▸ **Exercise requirements**: Below are the records; copy exactly the stretch from the line containing "-- ==== Sys2Proof/Laws/Memory.lean" through the line containing "Memory.read_write_ne _ _ ‹_›", both ends included, and nothing else.

▸ **Data for review**:
/-- R379, what the default table gives `st3h_si`: format `STN_SI` (R137) and its fields. -/
def placeSt3hSi (zt1 : VReg) (pg : GovPred) (rn : XReg) (imm : ReqInt) : Placement :=
  ⟨.stnSi,
   [(.msz, .const 0b01), (.opc, .const 0b10), (.imm4, .expr (scaledField imm 3)),
    (.pg, .expr pg.idx.toNat), (.rn, .expr rn.toNat), (.zt, .expr zt1.toNat)]⟩

/-- R379 `st3h_si`: ST3H (store 3-element structures of halfwords from 3 vectors, scalar base plus immediate (in vector lengths)). -/
def execSt3hSi (zt1 zt2 zt3 : VReg) (pg : GovPred) (rn : XReg) (imm : ReqInt) (s : State) : Result :=
  perform .st3hSi
    [requireLowPredicate pg,
     requireStyle [Style.plain] pg,
     requireInterval (-24) 21 imm,
     requireSequence zt1 [zt2, zt3],
     requireMultiple 3 imm]
    (placeSt3hSi zt1 pg rn imm) s

/-- R380, what the default table gives `st3w_ss`: format `STN_SS` (R136) and its fields. -/
def placeSt3wSs (zt1 : VReg) (pg : GovPred) (rn rm : XReg) : Placement :=
  ⟨.stnSs,
   [(.msz, .const 0b10), (.opc, .const 0b10), (.rm, .expr rm.toNat), (.pg, .expr pg.idx.toNat),
    (.rn, .expr rn.toNat), (.zt, .expr zt1.toNat)]⟩

/-- R380 `st3w_ss`: ST3W (store 3-element structures of words from 3 vectors, scalar base plus scalar index). -/
def execSt3wSs (zt1 zt2 zt3 : VReg) (pg : GovPred) (rn rm : XReg) (s : State) : Result :=
  perform .st3wSs
    [requireLowPredicate pg, requireStyle [Style.plain] pg, requireSequence zt1 [zt2, zt3]]
    (placeSt3wSs zt1 pg rn rm) s

/-- R381, what the default table gives `st3w_si`: format `STN_SI` (R137) and its fields. -/
def placeSt3wSi (zt1 : VReg) (pg : GovPred) (rn : XReg) (imm : ReqInt) : Placement :=
  ⟨.stnSi,
   [(.msz, .const 0b10), (.opc, .const 0b10), (.imm4, .expr (scaledField imm 3)),
    (.pg, .expr pg.idx.toNat), (.rn, .expr rn.toNat), (.zt, .expr zt1.toNat)]⟩

/-- R381 `st3w_si`: ST3W (store 3-element structures of words from 3 vectors, scalar base plus immediate (in vector lengths)). -/
def execSt3wSi (zt1 zt2 zt3 : VReg) (pg : GovPred) (rn : XReg) (imm : ReqInt) (s : State) : Result :=
  perform .st3wSi
    [requireLowPredicate pg,
     requireStyle [Style.plain] pg,
     requireInterval (-24) 21 imm,
     requireSequence zt1 [zt2, zt3],
     requireMultiple 3 imm]
    (placeSt3wSi zt1 pg rn imm) s

/-- R382, what the default table gives `st3d_ss`: format `STN_SS` (R136) and its fields. -/
def placeSt3dSs (zt1 : VReg) (pg : GovPred) (rn rm : XReg) : Placement :=
  ⟨.stnSs,
   [(.msz, .const 0b11), (.opc, .const 0b10), (.rm, .expr rm.toNat), (.pg, .expr pg.idx.toNat),
    (.rn, .expr rn.toNat), (.zt, .expr zt1.toNat)]⟩

/-- R382 `st3d_ss`: ST3D (store 3-element structures of doublewords from 3 vectors, scalar base plus scalar index). -/
def execSt3dSs (zt1 zt2 zt3 : VReg) (pg : GovPred) (rn rm : XReg) (s : State) : Result :=
  perform .st3dSs
    [requireLowPredicate pg, requireStyle [Style.plain] pg, requireSequence zt1 [zt2, zt3]]
    (placeSt3dSs zt1 pg rn rm) s

/-- R383, what the default table gives `st3d_si`: format `STN_SI` (R137) and its fields. -/
def placeSt3dSi (zt1 : VReg) (pg : GovPred) (rn : XReg) (imm : ReqInt) : Placement :=
  ⟨.stnSi,
   [(.msz, .const 0b11), (.opc, .const 0b10), (.imm4, .expr (scaledField imm 3)),
    (.pg, .expr pg.idx.toNat), (.rn, .expr rn.toNat), (.zt, .expr zt1.toNat)]⟩

/-- R383 `st3d_si`: ST3D (store 3-element structures of doublewords from 3 vectors, scalar base plus immediate (in vector lengths)). -/
def execSt3dSi (zt1 zt2 zt3 : VReg) (pg : GovPred) (rn : XReg) (imm : ReqInt) (s : State) : Result :=
  perform .st3dSi
    [requireLowPredicate pg,
     requireStyle [Style.plain] pg,
     requireInterval (-24) 21 imm,
     requireSequence zt1 [zt2, zt3],
     requireMultiple 3 imm]
    (placeSt3dSi zt1 pg rn imm) s

/-- R384, what the default table gives `st4b_ss`: format `STN_SS` (R136) and its fields. -/
def placeSt4bSs (zt1 : VReg) (pg : GovPred) (rn rm : XReg) : Placement :=
  ⟨.stnSs,
   [(.msz, .const 0b00), (.opc, .const 0b11), (.rm, .expr rm.toNat), (.pg, .expr pg.idx.toNat),
    (.rn, .expr rn.toNat), (.zt, .expr zt1.toNat)]⟩

/-- R384 `st4b_ss`: ST4B (store 4-element structures of bytes from 4 vectors, scalar base plus scalar index). -/
def execSt4bSs (zt1 zt2 zt3 zt4 : VReg) (pg : GovPred) (rn rm : XReg) (s : State) : Result :=
  perform .st4bSs
    [requireLowPredicate pg, requireStyle [Style.plain] pg, requireSequence zt1 [zt2, zt3, zt4]]
    (placeSt4bSs zt1 pg rn rm) s
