-- ==== Sys2Proof/Machine/FormatTable.lean ====
section
/-! DEFINITION. The operations' half of the default `FormatTable` (R78): for each operation its packer and
what it gives each field; when a table is well formed; and the word of a request in a state. -/

namespace Sys2Proof

open Machine
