/-- Integer compares with an immediate of spec/42_compare.md (R229, R230, R231, R232, R233, R234, R235,
R236, R237, R238): under the default format table each request appends the word its rule writes out, and
under any it raises the cause of the first `require` line that fails, in every form and for every
operand. -/
def Obligations.CompareWithImmediateFollowTheirRules : Prop :=
  (∀ (size : ReqInt) (pd : PReg) (pg : GovPred) (zn : VReg) (imm : ReqInt),
    let lines : List Check :=
      [⟨decide (size ∈ [8, 16, 32, 64]), .elementSize, size⟩,
       ⟨decide (pg.idx ≤ 7), .operandRange, pg.idx.setWidth 32⟩,
       ⟨decide (pg.style = Style.zeroing), .operandRange, pg.style.setWidth 32⟩,
       ⟨decide (-16 ≤ imm.toInt ∧ imm.toInt ≤ 15), .immediateRange, imm⟩]
    let fields : Word :=
      place (sizeField size) 22 ||| place (BitVec.ofInt 5 imm.toInt) 16 ||| place (pg.idx.setWidth 3) 10
      ||| place zn 5 ||| place pd 0
    Follows (.cmpgeImm size pd pg zn imm) lines (0x25000000 ||| fields) ∧
    Follows (.cmpgtImm size pd pg zn imm) lines (0x25000010 ||| fields) ∧
    Follows (.cmpltImm size pd pg zn imm) lines (0x25002000 ||| fields) ∧
    Follows (.cmpleImm size pd pg zn imm) lines (0x25002010 ||| fields) ∧
    Follows (.cmpeqImm size pd pg zn imm) lines (0x25008000 ||| fields) ∧
    Follows (.cmpneImm size pd pg zn imm) lines (0x25008010 ||| fields)) ∧
  (∀ (size : ReqInt) (pd : PReg) (pg : GovPred) (zn : VReg) (imm : ReqInt),
    let lines : List Check :=
      [⟨decide (size ∈ [8, 16, 32, 64]), .elementSize, size⟩,
       ⟨decide (pg.idx ≤ 7), .operandRange, pg.idx.setWidth 32⟩,
       ⟨decide (pg.style = Style.zeroing), .operandRange, pg.style.setWidth 32⟩,
       ⟨decide (0 ≤ imm.toInt ∧ imm.toInt ≤ 127), .immediateRange, imm⟩]
    let fields : Word :=
      place (sizeField size) 22 ||| place (imm.setWidth 7) 14 ||| place (pg.idx.setWidth 3) 10 ||| place zn 5
      ||| place pd 0
    Follows (.cmphsImm size pd pg zn imm) lines (0x24200000 ||| fields) ∧
    Follows (.cmphiImm size pd pg zn imm) lines (0x24200010 ||| fields) ∧
    Follows (.cmploImm size pd pg zn imm) lines (0x24202000 ||| fields) ∧
    Follows (.cmplsImm size pd pg zn imm) lines (0x24202010 ||| fields))

/-- Integer compares of vectors of spec/42_compare.md (R239, R240, R241, R242, R243, R244): under the
default format table each request appends the word its rule writes out, and under any it raises the
cause of the first `require` line that fails, in every form and for every operand. -/
def Obligations.CompareVectorsFollowTheirRules : Prop :=
  (∀ (size : ReqInt) (pd : PReg) (pg : GovPred) (zn zm : VReg),
    let lines : List Check :=
      [⟨decide (size ∈ [8, 16, 32, 64]), .elementSize, size⟩,
       ⟨decide (pg.idx ≤ 7), .operandRange, pg.idx.setWidth 32⟩,
       ⟨decide (pg.style = Style.zeroing), .operandRange, pg.style.setWidth 32⟩]
    let fields : Word :=
      place (sizeField size) 22 ||| place zm 16 ||| place (pg.idx.setWidth 3) 10 ||| place zn 5
      ||| place pd 0
    Follows (.cmphsVec size pd pg zn zm) lines (0x24000000 ||| fields) ∧
    Follows (.cmphiVec size pd pg zn zm) lines (0x24000010 ||| fields) ∧
    Follows (.cmpgeVec size pd pg zn zm) lines (0x24008000 ||| fields) ∧
    Follows (.cmpgtVec size pd pg zn zm) lines (0x24008010 ||| fields) ∧
    Follows (.cmpeqVec size pd pg zn zm) lines (0x2400A000 ||| fields) ∧
    Follows (.cmpneVec size pd pg zn zm) lines (0x2400A010 ||| fields))
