-- ==== Sys2Proof/Laws/Memory.lean ====
section
/-! SUPPORT. The laws of the output stream: a byte read back, the others left alone, and the canonical
form kept by every write. -/

namespace Sys2Proof.Machine

/-- A byte reads back as written. -/
theorem Memory.read_write_same (m : Memory) (a : Nat) (b : Byte) : (m.write a b).read a = some b := by
  induction m with
  | nil => simp [Memory.write, Memory.read]
  | cons x m ih =>
    obtain ⟨k, c⟩ := x
    simp only [Memory.write]
    split
    · simp [Memory.read]
    · split
      · simp [Memory.read]
      · have : k ≠ a := by omega
        simp [Memory.read, this, ih]

/-- A write leaves every other address alone. -/
theorem Memory.read_write_ne (m : Memory) {a a' : Nat} (b : Byte) (h : a' ≠ a) :
    (m.write a b).read a' = m.read a' := by
  induction m with
  | nil => simp [Memory.write, Memory.read, Ne.symm h]
  | cons x m ih =>
    obtain ⟨k, c⟩ := x
    simp only [Memory.write]
    split
    · simp [Memory.read, Ne.symm h]
    · split
      · subst_vars; simp [Memory.read, Ne.symm h]
      · simp [Memory.read, ih]

/-- What a byte reads as after one write. -/
theorem Memory.read_write (m : Memory) (a a' : Nat) (b : Byte) :
    (m.write a b).read a' = if a' = a then some b else m.read a' := by
  split
  · subst_vars; exact Memory.read_write_same ..
  · exact Memory.read_write_ne _ _ ‹_›

/-- Every address listed after a write was listed before or is the one written. -/
theorem Memory.mem_write {m : Memory} {a : Nat} {b : Byte} {x : Host.Cell} (h : x ∈ m.write a b) :
    x ∈ m ∨ x = (a, b) := by
  induction m with
  | nil => simp_all [Memory.write]
  | cons y m ih =>
    obtain ⟨k, c⟩ := y
    simp only [Memory.write] at h
    split at h
    · simp_all; tauto
    · split at h
      · simp_all; tauto
      · rcases List.mem_cons.1 h with h | h
        · simp [h]
        · rcases ih h with h | h <;> simp [h]

/-- A write keeps the canonical form. -/
theorem Memory.write_wf {m : Memory} (h : m.wf) (a : Nat) (b : Byte) : (m.write a b).wf := by
  induction m with
  | nil => simp [Memory.write, Memory.wf]
  | cons y m ih =>
    obtain ⟨k, c⟩ := y
    have hk := (List.pairwise_cons.1 h).1
    have hm := (List.pairwise_cons.1 h).2
    simp only [Memory.write]
    split
    · refine List.pairwise_cons.2 ⟨fun x hx => ?_, h⟩
      rcases List.mem_cons.1 hx with rfl | hx
      · assumption
      · have := hk x hx; simp at this ⊢; omega
    · split
      · subst_vars; exact List.pairwise_cons.2 ⟨fun x hx => hk x hx, hm⟩
      · refine List.pairwise_cons.2 ⟨fun x hx => ?_, ih hm⟩
        rcases Memory.mem_write hx with hx | rfl
        · exact hk x hx
        · simp; omega

/-- Writing a word keeps the canonical form. -/
theorem Memory.writeWord_wf {m : Memory} (h : m.wf) (order : ByteOrder) (a : Nat) (w : Word) :
    (m.writeWord order a w).wf :=
  Memory.write_wf (Memory.write_wf (Memory.write_wf (Memory.write_wf h _ _) _ _) _ _) _ _

/-- What a byte reads as after a word is written. -/
theorem Memory.read_writeWord (m : Memory) (order : ByteOrder) (a a' : Nat) (w : Word) :
    (m.writeWord order a w).read a' =
      if a ≤ a' ∧ a' < a + 4 then some (wordByte order w (a' - a)) else m.read a' := by
  simp only [Memory.writeWord, Memory.read_write]
  split
  · subst_vars; simp
  split
  · subst_vars; simp
  split
  · subst_vars; simp
  split
  · subst_vars; simp
  · have : ¬(a ≤ a' ∧ a' < a + 4) := by omega
    simp [this]

/-- The bytes of a word, put together again, are the word. -/
theorem wordOfBytes_wordByte (order : ByteOrder) (w : Word) :
    wordOfBytes order (wordByte order w 0) (wordByte order w 1) (wordByte order w 2)
      (wordByte order w 3) = w := by
  cases order <;>
  · simp only [wordOfBytes, wordByte]
    ext i hi
    simp only [BitVec.getElem_append, BitVec.getElem_extractLsb']
    interval_cases i <;> simp [BitVec.getElem_eq_testBit_toNat, BitVec.getLsbD]

/-- A word reads back as written. -/
theorem Memory.readWord_writeWord (m : Memory) (order : ByteOrder) (k : Nat) (w : Word) :
    (m.writeWord order (4 * k) w).readWord order k = some w := by
  simp [Memory.readWord, Memory.read_writeWord, wordOfBytes_wordByte]

/-- Writing a word leaves every other word alone. -/
theorem Memory.readWord_writeWord_ne (m : Memory) (order : ByteOrder) {k j : Nat} (w : Word)
    (h : j ≠ k) : (m.writeWord order (4 * k) w).readWord order j = m.readWord order j := by
  have h0 : ∀ i, i < 4 → ¬(4 * k ≤ 4 * j + i ∧ 4 * j + i < 4 * k + 4) := by omega
  have e0 := h0 0 (by omega)
  have e1 := h0 1 (by omega)
  have e2 := h0 2 (by omega)
  have e3 := h0 3 (by omega)
  simp only [Nat.add_zero] at e0
  simp only [Memory.readWord, Memory.read_writeWord, e0, e1, e2, e3, if_false]

end Sys2Proof.Machine
end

▸ **Exercise result**:
-- ==== Sys2Proof/Laws/Memory.lean ====
section
/-! SUPPORT. The laws of the output stream: a byte read back, the others left alone, and the canonical
form kept by every write. -/

namespace Sys2Proof.Machine

/-- A byte reads back as written. -/
theorem Memory.read_write_same (m : Memory) (a : Nat) (b : Byte) : (m.write a b).read a = some b := by
  induction m with
  | nil => simp [Memory.write, Memory.read]
  | cons x m ih =>
    obtain ⟨k, c⟩ := x
    simp only [Memory.write]
    split
    · simp [Memory.read]
    · split
      · simp [Memory.read]
      · have : k ≠ a := by omega
        simp [Memory.read, this, ih]

/-- A write leaves every other address alone. -/
theorem Memory.read_write_ne (m : Memory) {a a' : Nat} (b : Byte) (h : a' ≠ a) :
    (m.write a b).read a' = m.read a' := by
  induction m with
  | nil => simp [Memory.write, Memory.read, Ne.symm h]
  | cons x m ih =>
    obtain ⟨k, c⟩ := x
    simp only [Memory.write]
    split
    · simp [Memory.read, Ne.symm h]
    · split
      · subst_vars; simp [Memory.read, Ne.symm h]
      · simp [Memory.read, ih]

/-- What a byte reads as after one write. -/
theorem Memory.read_write (m : Memory) (a a' : Nat) (b : Byte) :
    (m.write a b).read a' = if a' = a then some b else m.read a' := by
  split
  · subst_vars; exact Memory.read_write_same ..
  · exact Memory.read_write_ne _ _ ‹_›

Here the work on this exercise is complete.